Figure 2. PICK1 promotes Ago2 association with recycling endosomes.

A PICK1 and Ago2 colocalize in Rab11-positive endosomal compartments in COS7 cells. Cells expressing GFP-Ago2 and mCherry-PICK1 were stained using specific antibodies against Rab11, EEA1, or Dcp1a (blue channel). Arrows indicate Ago2 and PICK1 overlapping puncta; scale bar, 5 μm.

B PICK1 co-expression causes an increase in colocalization between Ago2 and Rab11. Colocalization analysis between Ago2 and Rab11, EEA1 or Dcp1a, was performed in COS7 cells expressing either GFP-Ago2 and mCherry-PICK1 or GFP-Ago2 alone. Graph shows Mander’s colocalization coefficients for the fraction of Ago2 colocalized with Rab11, EEA1, or Dcp1a in cells expressing both GFP-Ago2 and mCherry-PICK1 normalized to cells expressing Ago2 alone. **P = 0.0002 (Student’s t-test), n > 30 cells per condition.

C Fluorescence recovery after photobleaching (FRAP) of GFP-Ago2 puncta colocalizing with transferrin-Alexa 647 (Tfn) in the absence or presence of mCherry-PICK1 in COS7 cells; scale bar, 10 μm. Images show cells pre-bleach (−10 s, left panels) and post-recovery (300 s, right panels). Yellow arrows indicate analyzed puncta.

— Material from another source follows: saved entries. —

-- ==== Sys2Proof/Machine/Num.lean ====
section
/-! DEFINITION. The arithmetic of the manual: integer rounding (R12, R13), the floating formats of
Table 7-1 and their conversions (R156, R157), exact sums and the correctly rounded functions of R141,
R145 and R146. -/

namespace Sys2Proof.Machine

/-! ## Integers (Table 0-8) -/

/-- `rne(v, s)`: v / 2^s to nearest, ties to even (R12). -/
def rneInt (v : Int) (s : Nat) : Int :=
  if s = 0 then v else
    let q := v >>> s
    let r := v - q * (2 : Int) ^ s
    let half := (2 : Int) ^ (s - 1)
    if r > half then q + 1 else if r = half ∧ q % 2 = 1 then q + 1 else q

/-- `clamp(v, lo, hi)` (Table 0-8). -/
def clampInt (v lo hi : Int) : Int := if v < lo then lo else if v > hi then hi else v

/-- `sat(v, w)` (Table 0-8). -/
def satInt (v : Int) (w : Nat) : Int := clampInt v (-((2 : Int) ^ (w - 1))) ((2 : Int) ^ (w - 1) - 1)

/-- n / d to nearest, ties to even, for natural numbers. -/
def rneDiv (n d : Nat) : Nat :=
  let q := n / d
  let r := n % d
  if 2 * r > d then q + 1 else if 2 * r = d ∧ q % 2 = 1 then q + 1 else q

/-! ## Dyadic numbers: m × 2^e, exactly -/

/-- An exact dyadic value `m × 2^e`. -/
structure Dy where
  m : Int
  e : Int
  deriving DecidableEq, Repr

/-- Dyadic zero. -/
def Dy.zero : Dy := ⟨0, 0⟩

/-- The mantissa of a dyadic at a lower exponent. -/
def Dy.at (x : Dy) (e : Int) : Int := x.m * (2 : Int) ^ (x.e - e).toNat

/-- Exact sum. -/
def Dy.add (x y : Dy) : Dy := let e := min x.e y.e; ⟨x.at e + y.at e, e⟩

/-- Exact negation. -/
def Dy.neg (x : Dy) : Dy := ⟨-x.m, x.e⟩

/-- Exact difference. -/
def Dy.sub (x y : Dy) : Dy := x.add y.neg

/-- Exact product. -/
def Dy.mul (x y : Dy) : Dy := ⟨x.m * y.m, x.e + y.e⟩

/-- Exact scaling by a power of two. -/
def Dy.scale (x : Dy) (k : Int) : Dy := ⟨x.m, x.e + k⟩

/-- x < y, exactly. -/
def Dy.lt (x y : Dy) : Bool := let e := min x.e y.e; x.at e < y.at e

/-- x ≤ y, exactly. -/
def Dy.le (x y : Dy) : Bool := !(y.lt x)

/-- An integer as a dyadic. -/
def Dy.ofInt (n : Int) : Dy := ⟨n, 0⟩

/-- The floor of a dyadic. -/
def Dy.floor (x : Dy) : Int := if 0 ≤ x.e then x.m * (2 : Int) ^ x.e.toNat else x.m >>> (-x.e).toNat

/-- A dyadic rounded to an integer, ties to even. -/
def Dy.rneToInt (x : Dy) : Int :=
  if 0 ≤ x.e then x.m * (2 : Int) ^ x.e.toNat else rneInt x.m (-x.e).toNat

/-! ## Floating formats (Table 7-1) -/

/-- A decoded floating value. -/
inductive FVal where
  | nan
  | inf (neg : Bool)
  | fin (neg : Bool) (v : Dy)
  deriving DecidableEq, Repr

/-- The layout of a binary floating format: `mb` fraction bits, `eb` exponent bits. -/
structure FFmt where
  eb : Nat
  mb : Nat
  /-- an all-ones exponent holds infinity and NaN (not in E4M3) -/
  ieee : Bool
  /-- a finite value beyond the range takes the largest finite value (R157) -/
  sat : Bool
  deriving DecidableEq, Repr

/-- E4M3 (code 4). -/
def fmtE4M3 : FFmt := ⟨4, 3, false, true⟩
/-- E5M2 (code 5). -/
def fmtE5M2 : FFmt := ⟨5, 2, true, true⟩
/-- BF16 (code 6). -/
def fmtBF16 : FFmt := ⟨8, 7, true, false⟩
/-- F32 (code 7). -/
def fmtF32 : FFmt := ⟨8, 23, true, false⟩

/-- The exponent bias. -/
def FFmt.bias (f : FFmt) : Int := (2 : Int) ^ (f.eb - 1) - 1

/-- The exponent of the quantum of the subnormal range. -/
def FFmt.qmin (f : FFmt) : Int := 1 - f.bias - f.mb

/-- The greatest finite magnitude code. -/
def FFmt.maxCode (f : FFmt) : Nat :=
  if f.ieee then (2 ^ f.eb - 1) * 2 ^ f.mb - 1 else 2 ^ (f.eb + f.mb) - 2

/-- The canonical NaN of the format (R157). -/
def FFmt.nanCode (f : FFmt) : Nat :=
  if f = fmtE4M3 then 0x7F else if f = fmtE5M2 then 0x7E else if f = fmtBF16 then 0x7FC0 else 0x7FC00000

/-- The code of infinity, sign bit excluded. -/
def FFmt.infCode (f : FFmt) : Nat := (2 ^ f.eb - 1) * 2 ^ f.mb

/-- The sign bit as a number. -/
def FFmt.signBit (f : FFmt) (neg : Bool) : Nat := if neg then 2 ^ (f.eb + f.mb) else 0

/-- Decode a code of a floating format (Table 7-1, subnormals kept). -/
def FFmt.decode (f : FFmt) (c : Nat) : FVal :=
  let neg := c.testBit (f.eb + f.mb)
  let ef := bits c f.mb f.eb
  let fr := c % 2 ^ f.mb
  if f.ieee ∧ ef = 2 ^ f.eb - 1 then (if fr = 0 then .inf neg else .nan)
  else if ¬ f.ieee ∧ ef = 2 ^ f.eb - 1 ∧ fr = 2 ^ f.mb - 1 then .nan
  else
    let m : Int := if ef = 0 then fr else fr + 2 ^ f.mb
    let e : Int := f.qmin + (if ef = 0 then 0 else ef - 1)
    .fin neg ⟨if neg then -m else m, e⟩

/-- The exponent of the leading bit of num / den, both positive. -/
def qLog2 (num den : Nat) : Int :=
  let e : Int := (num.log2 : Int) - den.log2
  let lt : Bool := if 0 ≤ e then num < den * 2 ^ e.toNat else num * 2 ^ (-e).toNat < den
  if lt then e - 1 else e

/-- The magnitude code of a positive rational rounded once to nearest, ties to even; unbounded above. -/
def FFmt.roundPos (f : FFmt) (num den : Nat) : Nat :=
  let e := qLog2 num den
  let q := max (e - f.mb) f.qmin
  let n := if 0 ≤ q then rneDiv num (den * 2 ^ q.toNat) else rneDiv (num * 2 ^ (-q).toNat) den
  (q - f.qmin).toNat * 2 ^ f.mb + n

/-- A rational with a sign rounded once to the format (R13, R157). -/
def FFmt.roundQ (f : FFmt) (neg : Bool) (num den : Nat) : Nat :=
  if num = 0 then f.signBit neg else
    let c := f.roundPos num den
    f.signBit neg + (if c > f.maxCode then (if f.sat then f.maxCode else f.infCode) else c)

/-- A dyadic rounded once to the format; `negZero` is the sign of an exact zero. -/
def FFmt.roundDy (f : FFmt) (x : Dy) (negZero : Bool := false) : Nat :=
  if x.m = 0 then f.signBit negZero
  else if 0 ≤ x.e then f.roundQ (x.m < 0) (x.m.natAbs * 2 ^ x.e.toNat) 1
  else f.roundQ (x.m < 0) x.m.natAbs (2 ^ (-x.e).toNat)

/-- Encode a decoded value (R157). -/
def FFmt.encode (f : FFmt) : FVal → Nat
  | .nan => f.nanCode
  | .inf neg => f.signBit neg + (if f.sat then f.maxCode else f.infCode)
  | .fin neg v => f.roundDy v neg

/-- An F32 value as 32 bits. -/
abbrev F32 := BitVec 32

/-- Decode an F32. -/
def f32Val (x : F32) : FVal := fmtF32.decode x.toNat

/-- Encode an F32. -/
def f32Enc (v : FVal) : F32 := BitVec.ofNat 32 (fmtF32.encode v)

/-- A dyadic rounded to F32. -/
def f32OfDy (x : Dy) (negZero : Bool := false) : F32 := BitVec.ofNat 32 (fmtF32.roundDy x negZero)

/-- An integer rounded to F32 (`rne(x, f32)`). -/
def f32OfInt (n : Int) : F32 := f32OfDy (.ofInt n)

/-- The canonical NaN. -/
def f32NaN : F32 := 0x7FC00000#32

/-- 1.0. -/
def f32One : F32 := 0x3F800000#32

/-- A NaN of any kind: the missing value of the Grader (R136). -/
def f32IsNaN (x : F32) : Bool := f32Val x == .nan

/-- The finite dyadic value, if there is one. -/
def FVal.dy? : FVal → Option Dy
  | .fin _ v => some v
  | _ => none

/-- A finite F32. -/
def f32Finite (x : F32) : Bool := (f32Val x).dy?.isSome

/-- x < y as IEEE 754 binary32 compares; false with a NaN. -/
def f32Lt (x y : F32) : Bool :=
  match f32Val x, f32Val y with
  | .nan, _ | _, .nan => false
  | .inf a, .inf b => a && !b
  | .inf a, .fin _ _ => a
  | .fin _ _, .inf b => !b
  | .fin _ u, .fin _ v => u.lt v

/-- x = y as IEEE 754 binary32 compares. -/
def f32Eq (x y : F32) : Bool :=
  match f32Val x, f32Val y with
  | .nan, _ | _, .nan => false
  | .inf a, .inf b => a == b
  | .fin _ u, .fin _ v => !(u.lt v) && !(v.lt u)
  | _, _ => false

/-- x ≥ y. -/
def f32Ge (x y : F32) : Bool := f32Lt y x || f32Eq x y

/-- Exact sum of two decoded values by IEEE 754; a zero sum is −0 only when both are −0 or both negative zeros. -/
def FVal.add : FVal → FVal → FVal
  | .nan, _ | _, .nan => .nan
  | .inf a, .inf b => if a == b then .inf a else .nan
  | .inf a, .fin _ _ => .inf a
  | .fin _ _, .inf b => .inf b
  | .fin a u, .fin b v =>
    let s := u.add v
    .fin (if s.m = 0 then a && b else decide (s.m < 0)) s

/-- Exact product by IEEE 754. -/
def FVal.mul : FVal → FVal → FVal
  | .nan, _ | _, .nan => .nan
  | .inf a, .inf b => .inf (a != b)
  | .inf a, .fin b v | .fin b v, .inf a => if v.m = 0 then .nan else .inf (a != b)
  | .fin a u, .fin b v => .fin (a != b) (u.mul v)

/-- Negation. -/
def FVal.neg : FVal → FVal
  | .nan => .nan
  | .inf a => .inf (!a)
  | .fin a v => .fin (!a) v.neg

/-- `rne(a × b + c, f32)`: one rounding (R141). -/
def f32Fma (a b c : F32) : F32 := f32Enc (((f32Val a).mul (f32Val b)).add (f32Val c))

/-- `rne(a + b, f32)`. -/
def f32Add (a b : F32) : F32 := f32Enc ((f32Val a).add (f32Val b))

/-- `rne(a × b, f32)`. -/
def f32Mul (a b : F32) : F32 := f32Enc ((f32Val a).mul (f32Val b))

/-- `rne(x / y, f32)` for dyadics with y ≠ 0. -/
def f32DivDy (x y : Dy) (neg : Bool) : F32 :=
  let d := x.e - y.e
  let n := x.m.natAbs
  let k := y.m.natAbs
  BitVec.ofNat 32 (if 0 ≤ d then fmtF32.roundQ neg (n * 2 ^ d.toNat) k else fmtF32.roundQ neg n (k * 2 ^ (-d).toNat))

/-- IEEE 754 division, rounded once. -/
def f32Div (a b : F32) : F32 :=
  match f32Val a, f32Val b with
  | .nan, _ | _, .nan => f32NaN
  | .inf _, .inf _ => f32NaN
  | .inf s, .fin t _ => f32Enc (.inf (s != t))
  | .fin s _, .inf t => f32Enc (.fin (s != t) .zero)
  | .fin s u, .fin t v =>
    if v.m = 0 then (if u.m = 0 then f32NaN else f32Enc (.inf (s != t))) else f32DivDy u v (s != t)

/-- `rne(1 / n, f32)`. -/
def f32Recip (n : Nat) : F32 := BitVec.ofNat 32 (fmtF32.roundQ false 1 n)

/-- The integer square root by bits, from bit `k` down. -/
def isqrtGo : Nat → Nat → Nat → Nat
  | 0, _, r => r
  | k + 1, n, r => let t := r + 2 ^ k; isqrtGo k n (if t * t ≤ n then t else r)

/-- The integer square root. -/
def isqrt (n : Nat) : Nat := isqrtGo (n.log2 / 2 + 1) n 0

/-- The correctly rounded square root of a dyadic ≥ 0 (R141, R219). -/
def f32SqrtDy (x : Dy) : F32 :=
  let odd : Nat := if x.e % 2 = 0 then 0 else 1
  let m := x.m.natAbs * 2 ^ (odd + 64)
  let h : Int := (x.e - odd - 64) / 2
  let q := isqrt m
  let s : Int := 2 * q + (if q * q = m then 0 else 1)
  f32OfDy ⟨s, h - 1⟩

/-- Square root; the caller has excluded a < 0. −0 keeps its sign. -/
def f32Sqrt (a : F32) : F32 :=
  match f32Val a with
  | .nan => f32NaN
  | .inf _ => a
  | .fin neg v => if v.m = 0 then f32Enc (.fin neg .zero) else f32SqrtDy v

/-! ## Correctly rounded functions

The exact value is computed in fixed point of `fxP` fraction bits and rounded once. The manual asks for the
correctly rounded result (R141, R146); the approximation error is far below any gap between a value of these
functions at a binary32 argument and a rounding boundary (notes/assumptions/5.md). -/

/-- Fraction bits of the fixed-point values. -/
def fxP : Nat := 512

/-- Fixed-point 1. -/
def fxOne : Int := (2 : Int) ^ fxP

/-- Σ z^(2k+1)/(2k+1), the series of atanh, from term `k`; `p` is the current odd power. -/
def fxAtanhGo : Nat → Nat → Int → Int → Int
  | 0, _, _, _ => 0
  | f + 1, k, p, z2 => p / (2 * k + 1) + fxAtanhGo f (k + 1) (p * z2 / fxOne) z2

/-- atanh z for |z| ≤ 1/3, in fixed point. -/
def fxAtanh (z : Int) : Int := fxAtanhGo 170 0 z (z * z / fxOne)

/-- ln 2 = 2 atanh(1/3). -/
def fxLn2 : Int := 2 * fxAtanh (fxOne / 3)

/-- ln v for a positive dyadic. -/
def fxLn (v : Dy) : Int :=
  let n := v.m.natAbs
  let k := n.log2
  -- n = 2^k (1 + f); z = (t − 1)/(t + 1) with t = n / 2^k in [1, 2)
  let num : Int := (n : Int) - (2 : Int) ^ k
  let den : Int := (n : Int) + (2 : Int) ^ k
  (v.e + k) * fxLn2 + 2 * fxAtanh (num * fxOne / den)

/-- Σ r^k/k! from term `k`. -/
def fxExpGo : Nat → Nat → Int → Int → Int
  | 0, _, _, _ => 0
  | f + 1, k, t, r => t + fxExpGo f (k + 1) (t * r / fxOne / (k + 1)) r

/-- A dyadic in fixed point (floor). -/
def Dy.fx (x : Dy) : Int := (x.scale fxP).floor

/-- e^x as a dyadic, for |x| at most some thousands. -/
def expDy (x : Dy) : Dy :=
  if x.m = 0 then .ofInt 1 else
    let f := x.fx
    let k := f / fxLn2
    ⟨fxExpGo 120 0 fxOne (f - k * fxLn2), k - fxP⟩

/-- ln(1 + a), correctly rounded; the caller has excluded a ≤ −1 (R141). -/
def f32Log1p (a : F32) : F32 :=
  match f32Val a with
  | .nan => f32NaN
  | .inf _ => a
  | .fin neg v => if v.m = 0 then f32Enc (.fin neg .zero) else f32OfDy ⟨fxLn ((Dy.ofInt 1).add v), -fxP⟩ neg

/-- e^s, correctly rounded; +∞ on overflow (R146). -/
def f32Exp (s : F32) : F32 :=
  match f32Val s with
  | .nan => f32NaN
  | .inf neg => if neg then 0#32 else f32Enc (.inf false)
  | .fin _ v =>
    if v.lt (.ofInt (-110)) then 0#32
    else if (Dy.ofInt 100).lt v then f32Enc (.inf false)
    else f32OfDy (expDy v)

/-- 1 / (1 + e^(−s)), correctly rounded (R146). -/
def f32Logistic (s : F32) : F32 :=
  match f32Val s with
  | .nan => f32NaN
  | .inf neg => if neg then 0#32 else f32One
  | .fin _ v =>
    if v.lt (.ofInt (-110)) then 0#32
    else if (Dy.ofInt 110).lt v then f32One
    else f32DivDy (.ofInt 1) ((Dy.ofInt 1).add (expDy v.neg)) false

/-- e^(x − top) with far smaller terms left at 0. -/
def expBelow (top x : Dy) : Dy :=
  let d := x.sub top
  if d.lt (.ofInt (-1000)) then .zero else expDy d

/-- The softmax outputs of a list of scores (R146). -/
def f32Softmax (ss : List F32) : List F32 :=
  let vs := ss.map f32Val
  let np := (vs.filter (· == .inf false)).length
  if np > 0 then vs.map (fun v => if v == .inf false then f32Recip np else 0#32)
  else
    let fs := vs.filterMap FVal.dy?
    match fs with
    | [] => ss.map (fun _ => f32Recip ss.length)
    | x :: xs =>
      let top := xs.foldl (fun a b => if a.lt b then b else a) x
      let tot := (fs.map (expBelow top)).foldl Dy.add .zero
      vs.map (fun v => match v with
        | .fin _ u => let e := expBelow top u; if e.m = 0 then 0#32 else f32DivDy e tot false
        | _ => 0#32)

/-! ## Conversions by format code (R156, R157) -/

/-- The range of an integer format code (Table 7-1). -/
def intRange : Nat → Option (Int × Int)
  | 0 => some (-8, 7)
  | 1 => some (0, 15)
  | 2 => some (-128, 127)
  | 3 => some (0, 255)
  | _ => none

/-- The floating layout of a format code. -/
def floatFmt : Nat → Option FFmt
  | 4 => some fmtE4M3
  | 5 => some fmtE5M2
  | 6 => some fmtBF16
  | 7 => some fmtF32
  | _ => none

/-- Bits per element of a format code (Table 7-1). -/
def fmtBits : Nat → Nat
  | 0 | 1 => 4
  | 2 | 3 | 4 | 5 => 8
  | 6 => 16
  | _ => 32

/-- The signed value of an integer-format code. -/
def intOfCode (fmt c : Nat) : Int :=
  match fmt with
  | 0 => if c % 16 ≥ 8 then (c % 16 : Int) - 16 else (c % 16 : Int)
  | 1 => (c % 16 : Int)
  | 2 => if c % 256 ≥ 128 then (c % 256 : Int) - 256 else (c % 256 : Int)
  | _ => (c % 256 : Int)

/-- A BF16 as a decoded value. -/
def bf16Val (c : Nat) : FVal := fmtBF16.decode (c % 65536)

/-- A BF16 that is finite with sign 0: a scale (R161, R165). -/
def bf16Scale (c : Nat) : Bool := c < 0x7F80

/-- A BF16 widened exactly to F32 (R136). -/
def f32OfBf16 (c : Nat) : F32 := f32Enc (bf16Val c)

end Sys2Proof.Machine
end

D Representative images of zoomed GFP-Ago2. Time (t) is in seconds; bleaching at t = 0.

E Quantification of FRAP in (C) shows a decrease in recovery of Ago2 in the presence of PICK1. Fluorescence intensity was normalized to pre-bleach values, and fitted curves were used to extract recovery values. *P = 0.04 (Student’s t-test), n = 6–7 cells per condition.